I had mentioned in an email to friends and family that I had heard a song in Ecuador that really made me feel good. It went like this: "Nobody gonna break my stride, nobody gonna slow me down, oh no, I've got to keep on moving...". Well, I had found some amoeba friends in my stomach that slowed me right down - to a stop. They threw me on the ground, and I curled up into a ball for about a day.

Welcome to PART I of the Peruvian Desert. I have no idea where or when these little tummy friends infiltrated, but they were there and kicking around inside. We were cycling through a 200 km stretch of nothingness when I literally fell ill and hung out in a restaurant in the middle of nowhere. I listened to blaring hip hop music all day as I laid folded up into a small ball. "You can ring my bell" and "Get this party started" invaded my ears. I soon blocked it out or sang my own song. I started to feel better towards the end of the day and knew I would be ready to go by the next morning. What I wasn't ready for were the persistent and extensive headwinds for the remainder of the stretch. It was tough and we didn't make a whole lot of progress.

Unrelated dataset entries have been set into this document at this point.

-- ==== Sys2Proof/Machine/State.lean ====
section
/-! DEFINITION. The state of one station: everything the manual gives its ten blocks, its station block, its input lines and
its configuration memory, and the queue of commands that are waiting. Plain data throughout. -/

namespace Sys2Proof.Machine

/-! ## Times -/

/-- Run time (R1): second count and cycle count. -/
structure RunTime where
  sec : Nat
  cyc : Nat
deriving DecidableEq, Repr

/-- A tower or civil time without its fraction (R2): day number and microseconds of day. -/
structure TowerTime where
  day : Nat
  us : Nat
deriving DecidableEq, Repr

/-- A capture (R16): tower time with its fraction, and run time, of one crystal cycle. -/
structure Capture where
  day : Nat
  us : Nat
  frac : Nat
  run : RunTime
deriving DecidableEq, Repr

/-- What a civil minute event carries (R14). -/
structure MinuteEvent where
  civilDay : Nat
  civilMinute : Nat
  towerDay : Nat
  towerMinute : Nat
deriving DecidableEq, Repr

/-- What a civil quarter event carries (R14). -/
structure QuarterEvent where
  quarter : Nat
  civilHour : Nat
  towerDay : Nat
  towerMinute : Nat
deriving DecidableEq, Repr

/-- What a civil hour event carries (R14). -/
structure HourEvent where
  civilHour : Nat
  civilDay : Nat
  towerDay : Nat
  towerMinute : Nat
deriving DecidableEq, Repr

/-- The time base (R1 to R20). The `...Due` fields hold the boundary events raised and not yet taken (log 4). -/
structure TimeBase where
  run : RunTime
  day : Nat
  us : Nat
  frac : Nat
  rate : Int
  rho : Int
  slew : Int
  q : Int
  r : Nat
  offset : Nat
  valid : Bool
  backupCyc : Nat
  lastGain : Nat
  secondDue : Bool
  backupDue : Bool
  towerSecondDue : Option TowerTime
  dialDue : Option Nat
  minuteDue : Option MinuteEvent
  quarterDue : Option QuarterEvent
  hourDue : Option HourEvent
deriving DecidableEq, Repr

/-! ## Agreement unit -/

/-- A present peer table entry (R24). -/
structure Peer where
  stratum : Nat
  followed : Option Nat
  valid : Bool
  locked : Bool
  stepped : Bool
  markRun : RunTime
  theta : Int
deriving DecidableEq, Repr

/-- The source named in the previous-mark record (R33). -/
inductive Source where
  | station (n : Nat)
  | reference
deriving DecidableEq, Repr

/-- The previous-mark record (R33). -/
structure PrevMark where
  source : Source
  run : RunTime
  tau : Option Nat
deriving DecidableEq, Repr

/-- The reference state (R38). -/
inductive RefState where
  | absent
  | searching
  | locked
deriving DecidableEq, Repr

/-- A valid minute: its reference time and the run time of its pulse (R37, R38). -/
structure RefMinute where
  day : Nat
  minute : Nat
  run : RunTime
deriving DecidableEq, Repr

/-- A pending reference message and the run time at which it ended (R36). -/
structure RefMessage where
  day : Nat
  minute : Nat
  ended : RunTime
deriving DecidableEq, Repr

/-- An armed mark moment, in tower time or, while the time is unset, in run time (R21). -/
inductive MarkMoment where
  | tower (t : TowerTime)
  | run (t : RunTime)
deriving DecidableEq, Repr

/-- The agreement unit (R21 to R43). -/
structure Agreement where
  peers : List (Option Peer)
  followed : Option Nat
  prevMark : Option PrevMark
  rateRem : Int
  refState : RefState
  candidate : Option RefMinute
  lastMinute : Option RefMinute
  message : Option RefMessage
  stepped : Bool
  steppedInAttempt : Bool
  armed : Option MarkMoment
deriving DecidableEq, Repr

/-! ## Performances and their keys -/

/-- The class of a performance (R84). -/
inductive PerfClass where
  | hour
  | toll
  | quarter
  | tune
deriving DecidableEq, Repr

/-- A performance key (R84). -/
structure Key where
  cls : PerfClass
  number : Nat
  quarter : Nat
  day : Nat
  minute : Nat
deriving DecidableEq, Repr

/-! ## Bus controller -/

/-- The fields of a MARK, filled at the start bit (R22). -/
structure MarkFields where
  day : Nat
  us : Nat
  stratum : Nat
  followed : Option Nat
  valid : Bool
  stepped : Bool
  locked : Bool
deriving DecidableEq, Repr

/-- What a HALT carries (R108). -/
inductive HaltScope where
  | key (k : Key)
  | silence
  | resume
deriving DecidableEq, Repr

/-- Why an own DRAW was queued (R166, R170): `serves` says that a renewal of its id fell due while the increase stood in the
queue, which then serves for it; `freed` is a frame in flight whose consumer has given the draw up (R168). -/
inductive DrawPurpose where
  | new
  | increase (serves : Bool)
  | renewal
  | decrease
  | freed
deriving DecidableEq, Repr

/-- The outcomes of requests (11.3). -/
inductive ReqOutcome where
  | done
  | busy
  | range
  | state
  | full
  | unknown
deriving DecidableEq, Repr

/-- A frame of this station. A MARK's fields are empty until a start bit fills them; an ANSWER is marked when its report
makes the restart of a RESTART request (R183). -/
inductive Frame where
  | mark (fields : Option MarkFields)
  | cue (key : Key) (startOffset beat length : Nat)
  | halt (scope : HaltScope)
  | draw (id amount hold : Nat) (purpose : DrawPurpose)
  | free (id : Nat)
  | answer (asker seq code : Nat) (outcome : ReqOutcome) (data : List Byte) (restarts : Bool)
deriving DecidableEq, Repr

/-- An occupied slot of the transmit queue (R57). No two slots share an age. -/
structure QueueSlot where
  frame : Frame
  age : Nat
  errors : Nat
  unheard : Nat
deriving DecidableEq, Repr

/-- The station's part in the frame on the line: sending the slot of that age, or taking the frame as a receiver (R49). -/
inductive Role where
  | sending (age : Nat)
  | receiving
deriving DecidableEq, Repr

/-- The frame in progress with its start-bit capture (R48). -/
structure FrameInProgress where
  capture : Capture
  role : Role
deriving DecidableEq, Repr

/-- The bus states (R54). -/
inductive BusState where
  | active
  | guarded
  | mute
  | duplicate
deriving DecidableEq, Repr

/-- What the line must still show before it is idle for this station (R45). -/
inductive LineWait where
  | joining
  | afterFrame
  | gaveUp
deriving DecidableEq, Repr

/-- What the station last drove on the line (R46, R50, R52, R56). -/
inductive LineDrive where
  | released
  | frame (bits : List Bool)
  | heardSlot
  | brk
deriving DecidableEq, Repr

/-- The bus controller (R44 to R63). -/
structure Bus where
  send : Nat
  hear : Nat
  state : BusState
  spans : Nat
  spanBits : Nat
  queue : List QueueSlot
  heldMark : Bool
  nextAge : Nat
  current : Option FrameInProgress
  wait : LineWait
  guardedWait : Bool
  drive : LineDrive
deriving DecidableEq, Repr

/-! ## Strike unit -/

/-- Late classes of strike entries (R66). -/
inductive LateClass where
  | hour
  | toll
  | quarter
  | tune
  | panel
deriving DecidableEq, Repr

/-- Phrase marks (R66, R115). -/
inductive Phrase where
  | none
  | start
  | inside
  | ends
deriving DecidableEq, Repr

/-- Owner of a strike entry: a performance slot or PANEL (R66). -/
inductive Owner where
  | slot (n : Nat)
  | panel
deriving DecidableEq, Repr

/-- An entry of a strike queue (R66). -/
structure StrikeEntry where
  target : TowerTime
  owner : Owner
  velocity : Nat
  phrase : Phrase
  late : LateClass
deriving DecidableEq, Repr

/-- The states of a channel (R65); UNUSED is the state of a channel that names no bell. -/
inductive ChannelState where
  | ready
  | striking
  | settling
  | faulted
  | unused
deriving DecidableEq, Repr

/-- The holder of a bell (R67): a performance slot with its priority, or PANEL. -/
inductive Holder where
  | none
  | perf (slot priority : Nat)
  | panel
deriving DecidableEq, Repr

/-- The note in a waiting-note slot with its claimant (R67). -/
structure WaitingNote where
  note : StrikeEntry
  slot : Nat
  priority : Nat
deriving DecidableEq, Repr

/-- The live fields of a bell channel (R65, R75 to R77). -/
structure Channel where
  state : ChannelState
  lastLaunch : Option RunTime
  holder : Holder
  waiting : Option WaitingNote
  isProtected : Bool
  openPhrase : Bool
  queue : List StrikeEntry
  pulseEnd : Option RunTime
  pulseEnded : Option RunTime
  restTaken : Bool
  rested : Bool
  lostAt : Option RunTime
deriving DecidableEq, Repr

/-! ## Performance unit -/

/-- The states of a performance record (R85). -/
inductive PerfState where
  | waiting
  | cued
  | playing
  | ending
deriving DecidableEq, Repr

/-- A record's mark on one of the station's bells (R85); a claim remembers whether the bell was HELD before it (R100). -/
inductive BellMark where
  | none
  | held
  | claimed (wasHeld : Bool)
  | displaced
  | faulted
deriving DecidableEq, Repr

/-- Where a record came from (R85). -/
inductive Origin where
  | localCue
  | heard
deriving DecidableEq, Repr

/-- What became of a record's CUE frame (R85, R91). -/
inductive FrameState where
  | none
  | queued
  | heard
  | undelivered
deriving DecidableEq, Repr

/-- A performance record (R85). `marks` holds one mark for each bell channel; `beat` is the beat or the interval and
`length` the length or the count; `firstLaunched` is set once a first stroke has launched (R105). -/
structure Record where
  key : Key
  state : PerfState
  start : TowerTime
  ends : Option TowerTime
  beat : Nat
  length : Nat
  hasPart : Bool
  cursor : Nat
  nextTarget : TowerTime
  marks : List BellMark
  entriesOut : Nat
  origin : Origin
  frameState : FrameState
  deadline1 : Option RunTime
  deadline2 : Option RunTime
  firstLaunched : Bool
deriving DecidableEq, Repr

/-- The outcomes of the recent-key list (R87). -/
inductive KeyOutcome where
  | ended
  | aborted
  | haltedBeforeCue
deriving DecidableEq, Repr

/-- An entry of the recent-key list (R87). -/
structure RecentKey where
  key : Key
  outcome : KeyOutcome
  run : RunTime
deriving DecidableEq, Repr

/-- The performance unit (R84 to R114). -/
structure Performances where
  table : List (Option Record)
  recent : List RecentKey
  silenced : Bool
  lastHour : Option RunTime
  quarter : Option QuarterEvent
deriving DecidableEq, Repr

/-! ## Programme store -/

/-- The states of a directory entry (R115). -/
inductive TuneState where
  | opened
  | ready
  | incomplete
deriving DecidableEq, Repr

/-- A tune directory entry (R115). -/
structure Tune where
  number : Nat
  length : Nat
  beat : Nat
  own : Nat
  received : Nat
  first : Nat
  state : TuneState
deriving DecidableEq, Repr

/-- A note record (R115). -/
structure Note where
  offset : Nat
  bell : Nat
  velocity : Nat
  phrase : Phrase
deriving DecidableEq, Repr

/-- A day selector (R124); a weekday mask has bit 0 for Monday. -/
inductive Selector where
  | weekly (mask : Nat)
  | date (day : Nat)
  | season (mask fromDay toDay : Nat)
deriving DecidableEq, Repr

/-- When a LIGHT entry is due (R123). -/
inductive LightTime where
  | fixed (minute : Nat)
  | dusk (offset : Int)
deriving DecidableEq, Repr

/-- Kind, time and argument of a calendar entry (R123). -/
inductive CalendarWork where
  | quarters (tune1 tune2 tune3 tune4 fromHour toHour beat : Nat)
  | tune (minute tune beat : Nat)
  | toll (minute bell interval count : Nat)
  | light (time : LightTime) (scene : Nat)
  | silent (fromMinute toMinute : Nat)
  | offset (minute offset : Nat)
deriving DecidableEq, Repr

/-- A calendar entry without its last-fired records (R123). -/
structure CalendarEntry where
  selector : Selector
  work : CalendarWork
deriving DecidableEq, Repr

/-- A last-fired record (R123). -/
structure LastFired where
  run : RunTime
  minute : Nat
deriving DecidableEq, Repr

/-- A used calendar slot: four last-fired records for QUARTERS, one for every other kind (R123). -/
structure CalendarSlot where
  entry : CalendarEntry
  fired : List (Option LastFired)
deriving DecidableEq, Repr

/-- The open-tune state (R117). -/
structure OpenTune where
  tune : Nat
  lastOffset : Option Nat
  loss : Bool
deriving DecidableEq, Repr

/-- A STORE in flight and, when it named this station, whom and what to answer (R135, R185). -/
structure StoreInFlight where
  answerTo : Option (Nat × Nat)
deriving DecidableEq, Repr

/-- The staging record of calendar writes (R194). -/
structure Staging where
  asker : Nat
  slot : Nat
  bytes : List Byte
deriving DecidableEq, Repr

/-- The programme store (R115 to R138). A dusk table with an entry missing is absent (R137). -/
structure Programme where
  tunes : List (Option Tune)
  notes : List Note
  calendar : List (Option CalendarSlot)
  dusk : List (Option Nat)
  scenes : List (BitVec 32)
  opened : Option OpenTune
  scanMark : Option (Nat × Nat)
  storing : Option StoreInFlight
  staging : Option Staging
deriving DecidableEq, Repr

/-! ## Dial unit and light and supply unit -/

/-- A consumer's draw (R140, R156). -/
inductive DrawState where
  | none
  | pending
  | live
deriving DecidableEq, Repr

/-- The states of a dial (R140); UNUSED is the state of a dial that is not fitted. -/
inductive DialState where
  | idle
  | pulsing
  | catchingUp
  | waitingSupply
  | holding
  | seeking
  | faulted
  | unused
deriving DecidableEq, Repr

/-- Pulse polarity (R140). -/
inductive Polarity where
  | positive
  | negative
deriving DecidableEq, Repr

/-- The live fields of a dial (R140), with the sensor reading kept with the pulse (R143). -/
structure Dial where
  state : DialState
  position : Option Nat
  polarity : Polarity
  misses : Nat
  seeks : Nat
  lastBegin : Option RunTime
  pulseEnd : Option RunTime
  beganActive : Bool
  draw : DrawState
  renewalDue : Option RunTime
deriving DecidableEq, Repr

/-- The states of a circuit (R156); UNUSED is the state of a circuit that names no light. -/
inductive CircuitState where
  | off
  | waitingSupply
  | starting
  | on
  | faulted
  | unused
deriving DecidableEq, Repr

Things were looking up when a torpid and potbellied truck pulled up filled with rocks. We knew he would travel faster than we could draft him, but what if he would consider driving a little slower for us for a bit? It would be so nice to get a break from the wind. At first it seemed preposterous that we were considering asking this driver to drive slower. We thought he might, though, with some incentive. Maybe 30 Soles, perhaps? We made a deal and all four of us drafted this truck full of rocks for 30 km. Will and Orian were actually able to draft him for longer even after he sped up. Susie and I couldn't hold the draft. We both slowly slipped further and further from the truck until it was just a dot ahead. Our destination, Chiclayo, would have to wait a little longer. Nevertheless, that 30 km behind the truck knocked off a bit of time and gave me a badly needed break from the direct wind. After that, my spirits were up and only memories of my amoeba pain remained; back to the sun, wind, and desert sand.